Step 2: Recall the Formula for Work Done by an Expanding Gas
Under an isobaric (constant pressure) process, the work done by the gas is given by:
$$w = -\,P\,\Delta V$$
The negative sign indicates that when the gas expands, it does work on the surroundings and hence the system loses energy.
Step 3: Compute the Change in Volume
$$\Delta V = V_f - V_i = (1 \times 10^{-2}) - (1 \times 10^{-3}) \,\text{m}^3 = 9 \times 10^{-3} \,\text{m}^3$$
Step 4: Substitute the Values into the Work Formula
$$w = -\,P\,\Delta V = -\,\bigl(1 \times 10^5\,\text{N}\,\text{m}^{-2}\bigr)\,\bigl(9 \times 10^{-3}\,\text{m}^3\bigr)$$
Note: $1\,\text{N}\,\text{m}^{-2} = 1\,\text{Pa}$, and $1\,\text{J} = 1\,\text{N}\,\text{m}$.

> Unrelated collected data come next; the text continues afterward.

/-- Why a step has no meaning. -/
inductive Refusal where
  /-- An instruction that the model does not model. Safe: nothing is claimed of it. -/
  | notModelled (mnemonic : String)
  deriving DecidableEq, Repr

/-! ## Reset -/

/-- Context registers at reset and at launch (R379; log 1). -/
def CRegs.reset : CRegs :=
  { pc := 0, past := false, prev := 0, seg := 0, icnt := 0, g := [], i := [], pS := 128, pI := 128, pV := 128, y := [],
    landing := [], rem := [], streams := [], handles := [], views := [], fpc := 1, fel := 0, fels := 0,
    felKey := none, latch := 0, sig := 0 }

/-- A context at reset and at launch (R379; log 1). -/
def Ctx.reset : Ctx :=
  { regs := CRegs.reset, status := .killed, rpt := 0, fmode := 0, v := [], loads := [], pt := [], undo := [],
    dup := [], ckmask := 0, trapq := [], pend := none, restart := none, region := none, ckDue := false, fpcB := 1,
    bsz := 0, defers := [], rels := [], hadv := [], vrem := [], arr := none, openCnt := none, det := none,
    wm := [], half := 0, segEnd := 0, segNext := 0 }

/-- An empty loop-buffer half. -/
def Half.reset : Half :=
  { seg := none, words := [], starts := [], poison := [], size := 0, next := 0, want := none }

/-- A plan slot at launch: STATUS 7, every other word zero (R372). -/
def PSlot.reset : PSlot :=
  { hint := 0, mark := false, fpc := 0, w0 := 0x70000000, w1 := 0, w2 := 0, w3 := 0, steps := [], tag := 0, only := false,
    recAt := 0, last := none, pin := none, ended := 0, breaks := 0, outs := [], seen := [] }

/-- Control state of a core at reset: TRCTX 3 (R93), DOMR 0 (R300), ctx3 as the context that last issued (R380);
plane 1 active, so that the first launch runs plane 0 (log 1). -/
def CoreCtl.reset : CoreCtl :=
  { halted := false, retired := false, preempt := false, draining := false, loading := false, launch := none,
    ranFunc := [], go := false, sel := none, last := 3, trctx := 3, seq := 0, domr := 0, held := [], heldEv := [],
    actp := true, qid := 0, lastRec := none }

/-- A core at reset (log 1). -/
def Core.reset : Core :=
  { ctl := CoreCtl.reset, ctxs := [], tiles := [], qs := [], mq := [], lq := [], gate := [], apw := [], flags := [],
    binds := [], scr := [], words := [], starts := [], poison := [], half0 := Half.reset, half1 := Half.reset,
    l1 := [], tlb := [], wends := [], shadow := [], shMap := [], pslots := [] }

/-- A channel: every word zero, FREE (R281, R282). -/
def Chan.reset : Chan :=
  { shadow := [], st := .free, act := none, last := 0, fcode := 0, faddr := 0, fcopy := 0, flags := 0, done := 0,
    owner := ⟨0, 0⟩, dests := [], wends := [] }
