/-- The converted code of an element with its events (R146, R253). R146 has no row from binary32 to binary32: for TYPE .f the code is stored
unchanged, with no event for a signalling NaN and no flush (DESIGN CHOICE, log 59). -/
def compCode (m : FMode) (w : TW) (x : Nat) : Nat × List Nat :=
  let t := tTy w
  if t = 3 then (x, []) else cvtElem m (tSat w) false false 3 t x

def planTstc (w : TW) (e : Env) : Plan :=
  if !e.on then {}
  else
    let n := tTile w
    let stall := lStall e [n] []
    let q0 := { e.qop e.qidL (.tstc w) with rdT := [n] }
    let base (a : Acc) (f : Option PFault) : Plan := { (lPlan e { acc := a } q0 true).orFault f with stall := stall || orderStall e none true }
    let r := readDesc e w
    match r.2 with
    | none => base r.1 none
    | some d =>
      let ix := (e.r.ir w.aidx.toNat).toNat
      let c0 := nbits ix 63 32
      if d.ty != tTy w then base r.1 (some (opdFault 21))
      else if c0 + 127 ≥ d.n then base r.1 (some (opdFault 25))
      else
        let m := fmodeOf e.fpc (tRnd w)
        let es := typeBits d.ty / 8
        let t := tileArr e.x n
        let start := e.t.restart.getD (0, nbits ix 31 0)
        let cv := ((upto 16384).map fun j => compCode m w (t.getD j 0).toNat).toArray
        let rows := (upto 128).filter (· ≥ start.1)
        let x := rows.foldl (compRow e d c0 es fun i j => (cv.getD (128 * i + j) (0, [])).1) { off := start.2 }
        let rowEvs (i : Nat) : List (Nat × Nat) := (upto 128).flatMap fun j => evAt j (cv.getD (128 * i + j) (0, [])).2
        let evs := leastEvs (rows.flatMap rowEvs)
        let q := { q0 with writes := true, mw := x.bytes, evs := evs }
        let clear (s : State) : State := s.updCtx e.k e.c fun y => { y with restart := none }
        let p := lPlan e { acc := r.1.join x.acc } q true
        match x.full with
        | none => { p with act := fun s => clear (p.act s) }
        | some o =>
          { p with fault := orElse p.fault (some ⟨0x11, o.1, o.2, false⟩)
                   late := if p.fault.isSome then id else fun s =>
                     -- the rows that fit are stored, and their events delivered, now (R101, R254)
                     let done := leastEvs ((rows.filter (· < o.1 - c0)).flatMap rowEvs)
                     (postEvs (ctxWrite s e.k e.c x.bytes) e.u e.c e.src done).updCtx e.k e.c fun y =>
                       { y with restart := some (o.1 - c0, o.2) } }

/-! ## VLD, VST and LPF (R255, R256) -/

def planVld (w : TW) (e : Env) : Plan :=
  let bits := widBits w.wid.toNat
  let a := accTile e w (bits / 8) true false false
  let q := { lOp e (.vld w) a with reads := true, runs := a.acc.runs }
  let lands := waitFor e.qidL (vlands e ⟨some w.data.toNat, {}, []⟩ bits 16 (some 15) false 0 [])
  { lPlan e a q false with lands := lands }

def planVst (w : TW) (e : Env) : Plan :=
  let bits := widBits w.wid.toNat
  let a := accTile e w (bits / 8) false true false
  let v := granules e.t w.data.toNat (bits / 256)
  lPlan e a (storeOp (lOp e (.vst w) a) a.acc.runs (leBytes (bits / 8) v)) true

/-- LPF moves lines into L2, which holds no copy that a program can tell from memory (log 6). -/
def planLpf (_ : TW) (_ : Env) : Plan := {}

/-! ## Completion (R164) -/

/-- The bytes that a queued load reads when it completes; those that its own bundle's stores replaced read as they were (R14,
R102). -/
def QOp.bytes (q : QOp) (s : State) (k : Nat) (rs : List Run) : List Byte :=
  if q.keep.isEmpty then ctxRuns s k q.ctx rs
  else (runPlaces rs).map fun p => match q.keep.find? fun b => b.1 == p.1 with
    | some b => b.2.2
    | none => ctxByte s k q.ctx p.1 p.2

/-- The effect of a queued L operation when it completes. -/
def lComplete (s : State) (k : Nat) (q : QOp) : State :=
  let bind (w : TW) (b : Binding) (s : State) : State := s.updCore k fun x => { x with qs := aput x.qs (tTile w - 16) b }
  match q.op with
  | .tld w =>
    if tSp w then
      let h := wordAt (imgAt (imgArr q.capA)) 0
      bind w { fmt := nmW h + 2, L := nmL h, sparse := true, header := w64 h, kax := false, pt := none, win := 0
               runs := q.runs, sruns := [], bytes := q.capA, vas := q.vas } s
    else
      let bs := q.bytes s k (q.sruns ++ q.runs)
      bind w { fmt := tTy w, L := if isBfpT (tTy w) then tL w else 0, sparse := false, header := 0, kax := tKax w
               pt := ptOf w q.capB, win := tWin w, runs := q.runs, sruns := q.sruns, bytes := bytesMap bs, vas := q.vas }
        (noteRead s k (q.sruns ++ q.runs))
  | .tldc w =>
    bind w { fmt := tTy w, L := 0, sparse := false, header := 0, kax := tKax w, pt := ptOf w q.capB, win := tWin w
             runs := q.runs, sruns := q.sruns, bytes := q.capA, vas := q.vas } s
  | .tst _ | .tstc _ | .vst _ => postEvs (lateWrite s k q.ctx q.src.icnt false q.mw) (.core k) q.ctx q.src q.evs
  | .vld w => giveValue (noteRead s k q.runs) k q.ctx q.id w.data.toNat (ofLe (q.bytes s k q.runs))
  | _ => s

/-- TILE_OPERATION_COMPLETE (R164): the head of a core's L queue, or of its M queue, takes effect. R163 gives no order between an M
operation that reads a q tile and a TLD of the same bundle that rebinds it: either queue's head may complete first (DESIGN CHOICE,
log 59). -/
def execTileOperationComplete (k : Nat) (lq : Bool) (s : State) : Out :=
  if k ≥ nCores then .fault .noSuchUnit
  else
    let x := s.core k
    if lq then
      match x.lq with
      | [] => .next s
      | q :: t => .next (lComplete (s.updCore k fun x => { x with lq := t }) k q)
    else
      match x.mq with
      | [] => .next s
      | q :: t => .next (mComplete (s.updCore k fun x => { x with mq := t }) k q)
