/-- A register of the mailbox (R433). -/
def mailboxRead (s : State) (off : Nat) : Word :=
  let r := s.hub.rom
  if off = 0x80008 then r.mbarg
  else if off = 0x80010 then w64 (r.mbstat % 16 * 2 ^ 60)
  else if 0x80020 ≤ off ∧ off < 0x80040 then w64 (r.nonce.toNat / 2 ^ (8 * (off - 0x80020)))
  else if 0x81000 ≤ off ∧ off < 0x81100 then w64 ((mrOf s ((off - 0x81000) / 64)).toNat / 2 ^ (8 * ((off - 0x81000) % 64)))
  else if 0x82000 ≤ off ∧ off < 0x82020 then w64 (Config.idPub.toNat / 2 ^ (8 * (off - 0x82000)))
  else if 0x83000 ≤ off ∧ off < 0x83400 then bytesWord r.mbrec (off - 0x83000)
  else 0

/-- An aligned 64-bit register of BAR0 of function f. FUNCMODE reads as the value in force (log 55); a virtual function has its queues
alone (R19, R319, R402, R410, R433, R440, R450). -/
def bar0Read (s : State) (f off : Nat) : Word :=
  if 0x1000 ≤ off ∧ off < 0x1400 then queueRead s (16 * f + (off - 0x1000) / 64) ((off - 0x1000) % 64 / 8)
  else if f ≠ 0 then 0
  else if off = 0x40010 then w64 s.hub.funcmode.toNat
  else if 0x60000 ≤ off ∧ off < 0x61000 then keyStatus s ((off - 0x60000) / 8)
  else if 0x80000 ≤ off ∧ off < 0x83400 then mailboxRead s off
  else if off = 0x90000 then w64 (s.hub.fab.linkUp.toNat * 2 ^ 46 + (s.bar 0 off).toNat)
  else if 0x9A000 ≤ off ∧ off < 0x9A800 then fabRead s ((off - 0x9A000) / 32) ((off - 0x9A000) / 8 % 4)
  else if 0xA0000 ≤ off ∧ off < 0xA0400 then
    let x := s.cluster ((off - 0xA0000) / 16)
    (if off % 16 = 0 then w64 (x.cur % 16 * 16 + (s.bar 0 off).toNat) else x.energy)
  else if off = 0xB0000 then w64 (s.hub.snap.missed.toNat * 2 ^ 16 + (s.bar 0 off).toNat)
  else if off = 0xB0008 then w64 (s.hub.snap.tag.toNat * 2 ^ 48 + s.hub.snap.src.toNat * 2 ^ 44 + s.hub.snap.cyc.toNat)
  else if 0xC0000 ≤ off ∧ off < 0xC0400 then (if (off - 0xC0000) % 0x100 = 0x10 then feresRead true s ((off - 0xC0000) / 0x100) else 0)
  else s.bar 0 off

/-- The halt-record array of a die (R390). -/
def haltRead (x : Front) (off : Nat) : Word :=
  if off < 0x1000 then aget x.halts 0 (off / 8)
  else match off with
    | 0x1000 => w64 x.hvalid.toNat
    | 0x1008 => w64 (x.hvalid.toNat / 2 ^ 64)
    | 0x1010 => w64 x.evdrop.toNat
    | _ => 0

/-- CPXCTL (R409). -/
def Cpx.ctl (c : Cpx) : Word :=
  w64 (c.act.toNat * 2 ^ 63 + c.stby.toNat * 2 ^ 62 + c.pkt.isSome.toNat * 2 ^ 61 + c.run.toNat * 2 ^ 60 + c.tkcnt.toNat * 2 ^ 32 + c.slice.toNat)

/-- What the complex reads at addresses that the spec does not give: the availability bits of a die's cores (R378) and the package error
log, its oldest entry first (R407; log 61). -/
def elsewhereRead (s : State) (off : Nat) : Word :=
  match (upto 4).find? fun d => Config.availAt d ≤ off && off < Config.availAt d + 16 with
  | some d => w64 ((~~~(s.die d).fe.dead).toNat / 2 ^ (8 * (off - Config.availAt d)))
  | none => if Config.pkgLogAt ≤ off ∧ off < Config.pkgLogAt + 512 then nth s.hub.pkgLog ((off - Config.pkgLogAt) / 8) 0 else 0

/-- An aligned 64-bit read in the complex's own map (R408, R421): the state after it, for a read of HOLD0 presents an entry (R419), and
the value. -/
def complexRead (s : State) (off : Nat) : State × Word :=
  let c := s.hub.cpx
  if off = 0x9002000 then
    match execHold0Read s with
    | .next t => (t, bytesWord t.hub.out 0)
    | _ => (s, 0)
  else
    (s,
      if 0x8000000 ≤ off ∧ off < 0x8040000 then aget c.journal 0 ((off - 0x8000000) / 8)
      else if 0x9000000 ≤ off ∧ off < 0x9000088 then aget c.kick 0 ((off - 0x9000000) / 8)
      else if off = 0x9001000 then c.ctl
      else if off = 0x9002008 then c.hold1
      else if 0x9003000 ≤ off ∧ off < 0x9003100 then
        (if (off - 0x9003000) % 0x40 = 0x10 then feresRead false s ((off - 0x9003000) / 0x40) else 0)
      else if 0xA000000 ≤ off ∧ off < 0xA041000 then
        let o := (off - 0xA000000) % 0x1000
        (if o < 1024 then queueRead s (16 * ((off - 0xA000000) / 0x1000) + o / 64) (o % 64 / 8) else 0)
      else if 0xC000000 ≤ off ∧ off < 0xC400000 then
        haltRead (s.die ((off - 0xC000000) / 0x100000)).fe ((off - 0xC000000) % 0x100000)
      else elsewhereRead s off)

/-! ## The command processor cores: RV64IMAC with Zicsr in machine mode (R408; log 60) -/

/-- A read of n aligned bytes in the complex's map. -/
def cpxLoad (s : State) (a n : Nat) : State × Nat :=
  let r := complexRead s (a / 8 * 8)
  (r.1, nbits r.2.toNat (8 * (a % 8) + 8 * n - 1) (8 * (a % 8)))

/-- A write of n aligned bytes: into a word of the journal SRAM, or a whole register. DESIGN CHOICE (log 60): the spec gives registers
accesses of 64 bits alone, and a narrower write to one has no effect. -/
def cpxStore (a n v : Nat) (s : State) : Out :=
  if n = 8 then complexWrite a (w64 v) s
  else if 0x8000000 ≤ a ∧ a < 0x8040000 then
    let old := (aget s.hub.cpx.journal 0 ((a - 0x8000000) / 8)).toNat
    let sh := 8 * (a % 8)
    complexWrite (a / 8 * 8) (w64 (old - nbits old (sh + 8 * n - 1) sh * 2 ^ sh + v % 2 ^ (8 * n) * 2 ^ sh)) s
  else .next s

/-- A machine CSR: mip shows the machine external interrupt, mhartid the core; what the firmware has not written is free. -/
def rvCsrRead (s : State) (x : RvCore) (i : Nat) (irq : Bool) (n : Nat) : Word :=
  if n = 0x344 then w64 (irq.toNat * 2 ^ 11) else if n = 0xF14 then w64 i else (alook x.regs.csr n).getD (Config.rvCsr s.free n)

/-- A trap to mtvec, whose vectored mode spreads interrupts: mepc, mcause, mtval, and mstatus with MIE kept in MPIE. -/
def rvTrap (r : RvRegs) (irq : Bool) (cause : Nat) (tval : Word) : RvRegs :=
  let st := (aget r.csr 0 0x300).toNat
  let tv := (aget r.csr 0 0x305).toNat
  let st' := st - nbits st 3 3 * 8 - nbits st 7 7 * 128 - nbits st 12 11 * 2048 + nbits st 3 3 * 128 + 3 * 2048
  { r with csr := aput (aput (aput (aput r.csr 0x341 r.pc) 0x342 (w64 (irq.toNat * 2 ^ 63 + cause))) 0x343 tval) 0x300 (w64 st')
           pc := w64 (tv / 4 * 4 + (if irq && tv % 4 == 1 then 4 * cause else 0)) }

/-- MRET. -/
def rvMret (r : RvRegs) : RvRegs :=
  let st := (aget r.csr 0 0x300).toNat
  { r with csr := aput r.csr 0x300 (w64 (st - nbits st 3 3 * 8 - nbits st 7 7 * 128 + nbits st 7 7 * 8 + 128))
           pc := aget r.csr 0 0x341 }

/-- The core takes the machine external interrupt: it is pending, and MIE and MEIE allow it. -/
def rvTakes (r : RvRegs) (irq : Bool) : Bool := irq && (aget r.csr 0 0x300).getLsbD 3 && (aget r.csr 0 0x304).getLsbD 11

/-- The core's registers after a step; the interrupt that it took, or that woke it, is no longer pending. -/
def putRv (i : Nat) (x : RvCore) (s : State) : State := s.updCpx fun c => { c with rv := aput c.rv i x }
def clearIrq (s : State) : State := s.updCpx fun c => { c with irq := false }

/-- An AMO, LR or SC of n aligned bytes: the read, the write and the result are one step. -/
def firmwareAmo (i : Nat) (x : RvCore) (len rd f5 a n : Nat) (v : Word) (s : State) : Out :=
  let fin (val : Word) (resv : Option (Nat × Nat × Nat)) (s : State) : State :=
    putRv i { x with resv := resv, regs := { x.regs with x := rvPut x.regs.x rd val, pc := x.regs.pc + w64 len } } s
  if f5 = 3 ∧ !(x.resv.any fun r => r.1 == a && r.2.1 == n) then .next (fin 1 none s)
  else
    let r := cpxLoad s a n
    let old := rvLoaded n true r.2
    match f5 with
    | 2 => .next (fin old (some (a, n, r.2)) r.1)
    | 3 =>
      if x.resv == some (a, n, r.2) then cpxStore a n v.toNat (fin 0 none r.1) else .next (fin 1 none r.1)
    | _ => cpxStore a n ((rvAmo f5 n r.2 (v.toNat % 2 ^ (8 * n))).getD r.2) (fin old x.resv r.1)

/-- A CSR instruction of the firmware; the read-only ones refuse a write. -/
def firmwareCsr (i : Nat) (x : RvCore) (irq : Bool) (w : Nat) (len f3 n rd z : Nat) (s : State) : State :=
  let old := rvCsrRead s x i irq n
  let src := if f3 ≥ 4 then z else (rvX x.regs.x z).toNat
  let writes := f3 % 4 = 1 ∨ z ≠ 0
  if writes ∧ n / 1024 = 3 then putRv i { x with regs := rvTrap x.regs false 2 (w64 w) } s
  else
    let new := match f3 % 4 with | 1 => src | 2 => old.toNat ||| src | _ => old.toNat &&& (2 ^ 64 - 1 - src)
    let csr := if writes ∧ n ≠ 0x344 then aput x.regs.csr n (w64 new) else x.regs.csr
    putRv i { x with regs := { x.regs with csr := csr, x := rvPut x.regs.x rd old, pc := x.regs.pc + w64 len } } (s.tickFree 1)

/-- What an instruction of the firmware does. -/
def firmwareOp (i : Nat) (x : RvCore) (irq : Bool) (w len : Nat) (op : RvOp) (s : State) : Out :=
  let r := x.regs
  let step (f : RvRegs → RvRegs) (s : State) : State := putRv i { x with regs := { f r with pc := r.pc + w64 len } } s
  let trap (cause : Nat) (tval : Word) : Out := .next (putRv i { x with regs := rvTrap r false cause tval } s)
  match op with
  | .alu rd v => .next (step (fun r => { r with x := rvPut r.x rd v }) s)
  | .jump rd link dest => .next (putRv i { x with regs := { r with x := rvPut r.x rd link, pc := dest } } s)
  | .load rd a n sgn =>
    if a % n != 0 then trap 4 (w64 a)
    else
      let q := cpxLoad s a n
      .next (step (fun r => { r with x := rvPut r.x rd (rvLoaded n sgn q.2) }) q.1)
  | .store a n v => if a % n != 0 then trap 6 (w64 a) else cpxStore a n v.toNat (step id s)
  | .amo rd f5 a n v _ _ => if a % n != 0 then trap 6 (w64 a) else firmwareAmo i x len rd f5 a n v s
  | .csr f3 n rd z => .next (firmwareCsr i x irq w len f3 n rd z s)
  | .fence => .next (step id s)
  | .ecall => trap 11 0
  | .ebreak => trap 3 r.pc
  | .mret => .next (putRv i { x with regs := rvMret r } s)
  | .wfi => .next (if irq then clearIrq (step id s) else s)
  | .fload .. | .fstore .. | .fp _ | .vec | .illegal => trap 2 (w64 w)

/-- One instruction of a command processor core (R408): the word at its pc in its instruction SRAM. The active core takes the machine
external interrupt (R411). Firmware runs outside ROM-only mode, and a core that a takeover halted stays so (R420, R435). -/
def firmwareStep (i : Nat) (s : State) : Out :=
  let c := s.hub.cpx
  match alook c.rv i with
  | none => .next s
  | some x =>
    if s.hub.rom.only || s.hub.rom.lease != 0 || (if i = 0 then c.dead0 else c.dead1) then .next s
    else
      let irq := c.irq && c.act == (i == 1)
      if rvTakes x.regs irq then .next (clearIrq (putRv i { x with regs := rvTrap x.regs true 11 0 } s))
      else
        let w : Word32 := BitVec.ofNat 32 (ofLe ((upto 4).map fun b => aget x.sram 0 ((x.regs.pc.toNat + b) % 2 ^ 17)))
        let e := rvExpand w
        match e.1 with
        | none => .next (putRv i { x with regs := rvTrap x.regs false 2 (w64 (w.toNat % 65536)) } s)
        | some n => firmwareOp i x irq n e.2 (rvOp n e.2 x.regs.pc (rvX x.regs.x)) s

/-! ## Host accesses (R392, R403, R405, R406, R435) -/

/-- The physical address of a host access to device memory; none where the window maps nothing. During a host-assisted
lease end BAR2 maps the tier too, and the host writes through it alone (R435). -/
def hostPa (s : State) (sp : HostSpace) (addr : Nat) : Option Nat :=
  match sp with
  | .bar4 | .bar0 _ | .cpx => none
  | .cxlmem => if addr < 2 ^ 39 && s.hub.rom.lease = 0 then some addr else none
  | .bar2 =>
    if addr < 2 ^ 39 then some addr
    else
      let pa := 2 ^ 42 + (addr - 2 ^ 39)
      if s.hub.rom.lease != 0 && isCxl pa && validPa s pa then some pa else none

/-- Bytes that the host has written stand without a key: a context reads them so under its page's key, whichever that is, and the other
bytes of their sectors stay as they are (R401, R405; log 12). -/
def unkey (s : State) (pas : List Nat) : State :=
  { s with mem := { s.mem with plain := (pas.filter fun pa => !portDown s pa).foldl (fun m pa => aput m pa 1) s.mem.plain } }

/-- Bytes of a host write with their places: what the window does not map is dropped. -/
def hostBytes (s : State) (sp : HostSpace) (addr : Nat) (data : List Byte) : List PByte :=
  data.zipIdx.filterMap fun b => (hostPa s sp (addr + b.2)).map fun pa => (pa, tagAt s pa, b.1)

/-- HOST_WRITE: performed at the home slice, in the order delivered; into the staging window under FUNCMODE.LAUNCH = 1. A word that it
writes may be the host's release, at SCOPE 4 (R405). A write of registers is REGISTER_WRITE's. -/
def execHostWrite (sp : HostSpace) (addr : Nat) (data : List Byte) (s : State) : Out :=
  match sp with
  | .bar4 => .next (request s (.stage addr data))
  | .bar0 _ | .cpx => .next s
  | _ =>
    let bs := hostBytes s sp addr data
    .next (noteOutside (unkey (writeBytes s bs) (bs.map (·.1))) (bs.map fun b => (b.1, 1, b.2.1)) 512 4)

/-- One byte of a host read: all ones from BAR2 during a lease end and from what no window maps; free where it is poisoned
(log 13). -/
def hostByte (s : State) (sp : HostSpace) (addr i : Nat) : Byte :=
  match sp with
  | .bar4 => if s.mode 2 && addr < 2 ^ 27 then aget s.hub.stage 0 addr else 255
  | .bar0 f => (bar0Read s f (addr / 8 * 8)).extractLsb' (8 * (addr % 8)) 8
  | .cpx => ((complexRead s (addr / 8 * 8)).2).extractLsb' (8 * (addr % 8)) 8
  | _ =>
    if sp == .bar2 && s.hub.rom.lease != 0 then 255
    else match hostPa s sp addr with
      | none => 255
      | some pa => if poisoned s pa then Config.freeByte (s.free + i) else s.mem.byte pa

Step 5: Perform the Multiplication
$$w = - \Bigl(1 \times 10^5 \times 9 \times 10^{-3}\Bigr)\,\text{J} = - (1 \times 9 \times 10^{5 - 3})\,\text{J} = - (9 \times 10^2)\,\text{J}$$
$$w = -900\,\text{J}$$
Step 6: Interpret the Result
The negative sign indicates that the system (gas) is doing work on the surroundings by expanding. The magnitude of the work is $900\,\text{J}$, and since the process is expansion, the sign is negative.
Final Answer
The work done in the process is -900 J.